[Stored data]
● ● ● ● ●
-- ==== Sys2Proof/Machine/Mailbox.lean ====
section
/-!
DEFINITION. The mailboxes: a doorbell, the alive check, and the command that the request of a slot asks for (R353 to R358,
R363, R365), the accesses of the host to BAR0 (R344 to R346), and the end of a wake.
-/

namespace Sys2Proof.Machine

/-! ## The command of a request -/

/-- `n` free values, as magnitudes. -/
def freeList (s : State) (from_ n : Nat) : List Nat := (List.range n).map fun i => Config.freeValue (s.free + from_ + i)

/-- ANALOG_CAL as the module carries it out: what it measures is free (log entry 4). Table 9-3 has 8 sense inputs; the
manual has 24 temperature sensors at most and 9 rails. -/
def analogCalFree (r : Req) (s : State) : State :=
  let signedOf := fun (v : Nat) => signed 32 v
  let adc := ((freeList s 1 8).map signedOf).zip (freeList s 9 8)
  analogCalCommand r (freeNat s) adc ((freeList s 17 24).map signedOf) (freeList s 41 9) { s with free := s.free + 50 }

/-- Carry out a mailbox command. Rows that are no mailbox command stand in no slot. -/
def fwRun (i : Instr) (s : State) : State :=
  match i with
  | .nop r => nopCommand r s
  | .eventAck r m q => eventAckCommand r m q s
  | .storedCfg r w o => storedCfgCommand r w o s
  | .serviceEnter r => serviceEnterCommand r s
  | .serviceExit r => serviceExitCommand r s
  | .proctorRestart r => proctorRestartCommand r s
  | .cfgWrite r ws => cfgWriteCommand r ws s
  | .jobLoad r o l => jobLoadCommand r o l s
  | .jobSupplement r o l => jobSupplementCommand r o l s
  | .jobStart r l => jobStartCommand r l s
  | .holdRequest r => holdRequestCommand r s
  | .resume r => resumeCommand r s
  | .recessExtend r ms => recessExtendCommand r ms s
  | .layerClose r l f => layerCloseCommand r l f s
  | .jobClose r f => jobCloseCommand r f s
  | .jobAbort r => jobAbortCommand r s
  | .rejectRead r f => rejectReadCommand r f s
  | .cellEvict r f n ids a b => cellEvictCommand r f n ids a b s
  | .cacheStatus r => cacheStatusCommand r s
  | .absRead r f c => absReadCommand r f c s
  | .absAck r t => absAckCommand r t s
  | .absStatus r => absStatusCommand r s
  | .beamTableLoad r o l => beamTableLoadCommand r o l s
  | .beamSet r es => beamSetCommand r es s
  | .beamCheck r o => beamCheckCommand r o s
  | .beamLocate r => beamLocateCommand r s
  | .calStart r => calStartCommand r s
  | .calAbort r => calAbortCommand r s
  | .beamReport r k a => beamReportCommand r k a s
  | .analogCal r _ _ _ _ => analogCalFree r s
  | .memStatus r refs => memStatusCommand r refs s
  | .memZero r g f n => memZeroCommand r g f n s
  | .memFill r => memFillCommand r s
  | .cohortConfig r m o => cohortConfigCommand r m o s
  | .cohortShrink r k => cohortShrinkCommand r k s
  | .timeSet r a b => timeSetCommand r a b s
  | .timeRate r i => timeRateCommand r i s
  | .triggerSet r a b c d e f g => triggerSetCommand r a b c d e f g s
  | .ptpConfig r f d ip => ptpConfigCommand r f d ip s
  | .tsRead r => tsReadCommand r s
  | .refConfig r f => refConfigCommand r f s
  | .certRead r o => certReadCommand r o s
  | .attest r n k => attestCommand r n k s
  | .fwUpdate r o l => fwUpdateCommand r o l s
  | .lifecycleSet r t a => lifecycleSetCommand r t a s
  | .keyProvision r k => keyProvisionCommand r k s
  | .restEnter r d => restEnterCommand r d s
  | .voteSet r m v => voteSetCommand r m v s
  | .supplyCfg r a => supplyCfgCommand r a s
  | .peek r refs => peekCommand r refs s
  | .poke r ws => pokeCommand r ws s
  | .regRead r refs => regReadCommand r refs s
  | .eventTest r => eventTestCommand r s
  | .bistRun r k d => bistRunCommand r k d s
  | .monConfig r p c w a b => monConfigCommand r p c w a b s
  | .monRead r p f => monReadCommand r p f s
  | _ => s

/-! ## Doorbells (R354 to R357) -/

/-- The slot with a STALE completion: LAST_ALIVE stays. -/
def Slot.stale (sl : Slot) : Slot := ({ sl with ctag := sl.tag, calive := sl.alive } : Slot).completed .stale []

/-- The module turns to the doorbell of slot `n`: the alive check, then the command. -/
def takeSlot (n : Fin 16) (s : State) : State :=
  let sl := slotOf s n
  if !later32 sl.alive sl.lastAlive then fputBit Reg.MBX_STATE_BUSY n.val false (updSlot n Slot.stale s)
  else match requestOf n sl with
    | some i => fwRun i s
    | none => complete n .badOpcode [] (accept n s)

/-- The module takes a doorbell now: no command is in progress, and the Proctor runs, neither restarting nor in Rest. -/
def mayTake (s : State) : Bool := s.mail.current.isNone && proctorRuns s && !resting s

/-- Waiting doorbells are taken in order while each command completes at once. -/
def takeWaiting : Nat → State → State
  | 0, s => s
  | k + 1, s =>
    match s.mail.waiting with
    | n :: rest => if mayTake s then takeWaiting k (takeSlot n { s with mail := { s.mail with waiting := rest } }) else s
    | [] => s

/-- Every doorbell that can be taken is. -/
def takeDoorbells (s : State) : State := takeWaiting s.mail.waiting.length s

/-- A further doorbell to a busy slot (R354). -/
def overrun (s : State) : State := raise Ev.MBX_OVERRUN (fcount Reg.MBX_ERR_OVERRUN 1 s)

/-- The doorbell of slot `n` is written. -/
def doorbell (n : Fin 16) (s : State) : State :=
  if slotBusy s n then overrun s
  else takeDoorbells (fputBit Reg.MBX_STATE_BUSY n.val true { s with mail := { s.mail with waiting := s.mail.waiting ++ [n] } })

/-! ## Host accesses (R344, R345, R494, R536) -/

/-- A dropped host write is counted. -/
def dropHostWrite (s : State) : State := fcount Reg.MBX_ERR_DROPPED 1 s

/-- Four bytes of a slot, from a multiple of 4, as the host writes them; bytes 0x0C to 0x1F are the module's. -/
def Slot.hostWord (off : Nat) (v : Word) (sl : Slot) : Slot :=
  let x := v.toNat
  match off with
  | 0x00 => { sl with opcode := x % 65536, tag := x / 65536 }
  | 0x04 => { sl with alive := x }
  | 0x08 => { sl with length := x % 65536, reserved := x / 65536 }
  | _ =>
    if off < 0x20 then sl
    else { sl with payload := sl.payload.take (off - 0x20) ++ leBytes 4 x ++ sl.payload.drop (off - 0x20 + 4) }

/-- One aligned word that the host writes into BAR0, at an address outside the mailbox slots (Table 14-2). -/
def bar0Put (addr : Nat) (v : Word) (s : State) : State :=
  if 0x0800 ≤ addr ∧ addr < 0x0900 then writeReg .bar0 (0xE0000 + (addr - 0x0800)) v s
  else if 0xF000 ≤ addr ∧ addr < 0xF040 then doorbell (Fin.ofNat 16 ((addr - 0xF000) / 4)) s
  else if 0xF040 ≤ addr ∧ addr < 0xF100 ∧ (regDesc addr).isSome then writeReg .bar0 addr v s
  else s

/-- The words of a write: its low half, and the high half of an 8-byte write above it. -/
def writeWords (addr size : Nat) (v : DWord) : List (Nat × Word) :=
  if size = 8 then [(addr, v.extractLsb' 0 32), (addr + 4, v.extractLsb' 32 32)] else [(addr, v.extractLsb' 0 32)]

/-- The host writes to BAR0: 4 or 8 bytes, naturally aligned, and not to a busy slot; any other write is dropped. -/
def hostWrite (addr size : Nat) (v : DWord) (s : State) : State :=
  if ¬ (size = 4 ∨ size = 8) ∨ addr % size ≠ 0 then dropHostWrite s
  else if 0x1000 ≤ addr ∧ addr < 0x2000 then
    let n := Fin.ofNat 16 ((addr - 0x1000) / 256)
    if slotBusy s n then dropHostWrite s
    else (writeWords addr size v).foldl (fun s w => updSlot n (Slot.hostWord (w.1 % 256) w.2) s) s
  else (writeWords addr size v).foldl (fun s w => bar0Put w.1 w.2 s) s

/-! ## Accesses of the host (R346, R397, R398, R400) -/

/-- What an access of the host does once the HOST domain answers it. -/
def hostDo (i : Instr) (s : State) : State :=
  match i with
  | .mbxDoorbell n => doorbell n s
  | .registerWrite (.bar0 addr size) v => hostWrite addr size v s
  | .rcRegisterRead (.bar0 addr size) => hostRead addr size s
  | .dmaStart c => dmaStart c.val s
  | .dmaRetry c => dmaRetry c.val s
  | .dmaStop c => dmaStop c.val s
  | .dmaAppend c => dmaAppend c.val s
  | .checkUnitStart u _ => chkStart u.val true s
  | .checkUnitData8 u _ v => chkFeed u.val true (leBytes 1 v.toNat) s
  | .checkUnitData16 u _ v => chkFeed u.val true (leBytes 2 v.toNat) s
  | .checkUnitData32 u _ v => chkFeed u.val true (leBytes 4 v.toNat) s
  | _ => s

/-- The host accesses BAR0: in Rest that wakes the module, and the access waits for the wake (R346). Before the module is
released from reset nothing answers (log entry 115). -/
def hostAccess (i : Instr) (s : State) : State :=
  if s.flow.boot = .held then s
  else
    let s := hostTouch s
    if s.pwr.rest.waking then { s with host := { s.host with held := s.host.held ++ [i] } } else hostDo i s

/-- MBX_DOORBELL. -/
def execMbxDoorbell (slot : Fin 16) (s : State) : Res := .next (hostAccess (.mbxDoorbell slot) s)

/-- A write to a register. -/
def registerWrite (a : RegAccess) (v : DWord) (s : State) : State :=
  match a with
  | .bar0 addr size => hostAccess (.registerWrite (.bar0 addr size) v) s
  | .block ref => blockAccess ref (.registerWrite (.block ref) v) s

/-- REGISTER_WRITE. -/
def execRegisterWrite (a : RegAccess) (value : DWord) (s : State) : Res := .next (registerWrite a value s)

/-- A direct read of a register with RC fields. -/
def registerRead (a : RegAccess) (s : State) : State :=
  match a with
  | .bar0 addr size => hostAccess (.rcRegisterRead (.bar0 addr size)) s
  | .block ref => blockAccess ref (.rcRegisterRead (.block ref)) s

/-- RC_REGISTER_READ. -/
def execRcRegisterRead (a : RegAccess) (s : State) : Res := .next (registerRead a s)

/-- DMA_START. -/
def execDmaStart (c : Fin 8) (s : State) : Res := .next (hostAccess (.dmaStart c) s)

/-- DMA_RETRY. -/
def execDmaRetry (c : Fin 8) (s : State) : Res := .next (hostAccess (.dmaRetry c) s)

/-- DMA_STOP. -/
def execDmaStop (c : Fin 8) (s : State) : Res := .next (hostAccess (.dmaStop c) s)

/-- DMA_APPEND. -/
def execDmaAppend (c : Fin 8) (s : State) : Res := .next (hostAccess (.dmaAppend c) s)

/-- CHECK_UNIT_START. -/
def execCheckUnitStart (u : Fin 4) (byHost : Bool) (s : State) : Res :=
  .next (if byHost then hostAccess (.checkUnitStart u true) s else chkStart u.val false s)

/-- CHECK_UNIT_DATA8: byte [7:0]. -/
def execCheckUnitData8 (u : Fin 4) (byHost : Bool) (value : Word) (s : State) : Res :=
  .next (if byHost then hostAccess (.checkUnitData8 u true value) s else chkFeed u.val false (leBytes 1 value.toNat) s)

/-- CHECK_UNIT_DATA16: bytes [7:0] and then [15:8]. -/
def execCheckUnitData16 (u : Fin 4) (byHost : Bool) (value : Word) (s : State) : Res :=
  .next (if byHost then hostAccess (.checkUnitData16 u true value) s else chkFeed u.val false (leBytes 2 value.toNat) s)

/-- CHECK_UNIT_DATA32: four bytes, least significant first. -/
def execCheckUnitData32 (u : Fin 4) (byHost : Bool) (value : Word) (s : State) : Res :=
  .next (if byHost then hostAccess (.checkUnitData32 u true value) s else chkFeed u.val false (leBytes 4 value.toNat) s)

/-! ## The end of a wake -/

/-- The wake completes, and the accesses that waited for it are answered in order (R346, R472). -/
def wakeServes (lostBanks : BitVec 96) (lostRegions : BitVec 16) (s : State) : State :=
  let s := wakeComplete lostBanks lostRegions s
  if s.pwr.rest.waking then s else s.host.held.foldl (fun s i => hostAccess i s) { s with host := { s.host with held := [] } }

/-- WAKE_COMPLETE. -/
def execWakeComplete (lostBanks : BitVec 96) (lostRegions : BitVec 16) (s : State) : Res :=
  .next (wakeServes lostBanks lostRegions s)

end Sys2Proof.Machine
end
● ● ● ● ●
◆ WHAT NEEDS TO BE DONE
Look above for the line containing "def freeList (s". Output from there through the line containing "let adc := ((freeList", exactly and inclusively.

◆ EXERCISE RESPONSE
def freeList (s : State) (from_ n : Nat) : List Nat := (List.range n).map fun i => Config.freeValue (s.free + from_ + i)

/-- ANALOG_CAL as the module carries it out: what it measures is free (log entry 4). Table 9-3 has 8 sense inputs; the
manual has 24 temperature sensors at most and 9 rails. -/
def analogCalFree (r : Req) (s : State) : State :=
  let signedOf := fun (v : Nat) => signed 32 v
  let adc := ((freeList s 1 8).map signedOf).zip (freeList s 9 8)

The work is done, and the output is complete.